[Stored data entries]
-- ==== Sys2Proof/Machine/RxCore.lean ====
section
/-! DEFINITION. Receptions: their release, rinses and groups, the preloads of expected windows, and the gain of a channel
(R31–R34, R46–R53, R130–R134, R143, R144). -/

namespace Sys2Proof.Machine

/-! Trim and phase (R49–R53). -/

/-- The position of channel `n` among the members of segment `g`. -/
def State.position (s : State) (g n : Nat) : Nat := ((s.members g).idxOf? n).getD 0

/-- The trim and phase stored for entry `i` on channel `n`; IDLE_TRIM and phase 0 while none has been stored (R52). -/
def State.linkTrim (s : State) (i n : Nat) : Int × Nat :=
  let e := s.ep i
  if e.driftEmpty then ((s.chan n).cfg.idleTrim, 0) else (e.trim, e.phases.getD (s.position e.seg n) 0)

/-- What the interpolator of an idle channel takes (R49, R52): the values of the link of an open expected window, else IDLE_TRIM
and phase 0. -/
def State.idleTrim (s : State) (n : Nat) : Int × Nat :=
  match (s.chan n).window with
  | some (i, _) => s.linkTrim i n
  | none => ((s.chan n).cfg.idleTrim, 0)

/-- Channel `n` ends its part in OFDM, S1 or S2 reception `r` (R32, R52): the AGC unfreezes, the interpolator returns. A channel that
holds a later reception is left alone. -/
def State.releaseChan (s : State) (r n : Nat) : State :=
  if (s.chan n).rx ≠ some r then s
  else
    let s := s.modChan n fun c => { c with rx := none, frozen := false, second := none, idleFrom := s.now }
    let (t, p) := s.idleTrim n
    s.writeTrim n t p

/-- The lane receiver of channel `n` ends its part in reception `r`. -/
def State.releaseLane (s : State) (r n : Nat) : State :=
  if (s.chan n).laneRx ≠ some r then s else s.modChan n fun c => { c with laneRx := none, laneSecond := none, idleFrom := s.now }

/-- Release one channel of reception `r`. -/
def State.releaseFrom (s : State) (r : Nat) (x : Reception) (n : Nat) : State :=
  if isLane x.wave then s.releaseLane r n else s.releaseChan r n

/-- Release every channel of reception `r`. -/
def State.releaseAll (s : State) (r : Nat) (x : Reception) : State :=
  x.members.foldl (fun t m => t.releaseFrom r x m.chan) s

/-- C_s and the rate code of the map of an OFDM reception, none where no descriptor names it (R173). -/
def State.rxMap (s : State) (x : Reception) : Option (Nat × Nat) :=
  let f := x.fc
  if f.tmi ≤ 1 then some (fixedMap f.tmi)
  else match x.seg.bind fun g => s.knownSrc g f.src with
    | none => none
    | some i =>
      let hs := [(s.ep i).mapUp.getD f.tide 0, (s.ep i).mapPend.getD f.tide 0]
      hs.findSome? fun h => match s.handleDesc h with
        | some d => if d.tmi = f.tmi then some (d.cs, d.rate) else none
        | none => none

/-- The codewords of an OFDM reception that are complete at tick `t` (R81). -/
def State.arrived (s : State) (x : Reception) (t : Nat) : Nat :=
  if x.wave != .ofdm then 0
  else match x.stage, s.rxMap x with
    | .payload, some m =>
      let f := x.fc
      let all := layoutOf f.psc m.1 m.2
      let n := min f.psc ((t - (x.begin_ + ofdmHead)) / ofdmSymbol f.gi)
      let bits := n * m.1
      if n = f.psc then all.long + all.short
      else if bits < all.long * 9216 then bits / 9216
      else all.long + (bits - all.long * 9216) / 1152
    | _, _ => 0

/-- Codewords in hand that are not yet decoded (R142). -/
def State.backlog (s : State) (x : Reception) : Nat := s.arrived x s.now - x.words.length

/-- The codewords in hand, in the order in which decoders take them (R142, R457): by class, then by admission, then as received. -/
def State.wordsInHand (s : State) : List (Nat × Nat) :=
  let rs := (s.line.rxs.filter fun x => x.2.stage == .payload && !x.2.shed).insertionSort fun a b =>
    a.2.pri < b.2.pri || (a.2.pri == b.2.pri && a.2.admitted ≤ b.2.admitted)
  rs.flatMap fun x => ((List.range (s.arrived x.2 s.now)).filter fun k => (Tbl.at? x.2.words k).isNone).map fun k => (x.1, k)

/-- The codewords that the decoders hold: one whose reception was rinsed or shed is abandoned (R142, R143). -/
def State.decoding (s : State) : List (Nat × Nat) :=
  s.line.decoders.filter fun w => match s.rx? w.1 with
    | some x => !x.shed && (Tbl.at? x.words w.2).isNone
    | none => false

/-- The decoders take codewords in order while one of the two places of each of the 64 is free (R19). Where places have just come `free`, a
P0 codeword that takes one has waited for it (R466). -/
def State.feedDecoders (s : State) (free : Bool) : State :=
  let held := s.decoding
  let next := (s.wordsInHand.filter fun w => !held.contains w).take (128 - held.length)
  let p0 := next.countP fun w => ((s.rx? w.1).map fun x => x.pri) == some 0
  (s.events 8 0x0A none (if free then p0 else 0)).modLine fun l => { l with decoders := held ++ next }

• _PROBLEM TO WORK ON_
Produce an exact copy of the lines from the one containing "let p0 := next.countP" through the final line of the data, both ends included, and only those.

• _OUTPUT OF THE TASK_
  let p0 := next.countP fun w => ((s.rx? w.1).map fun x => x.pri) == some 0
  (s.events 8 0x0A none (if free then p0 else 0)).modLine fun l => { l with decoders := held ++ next }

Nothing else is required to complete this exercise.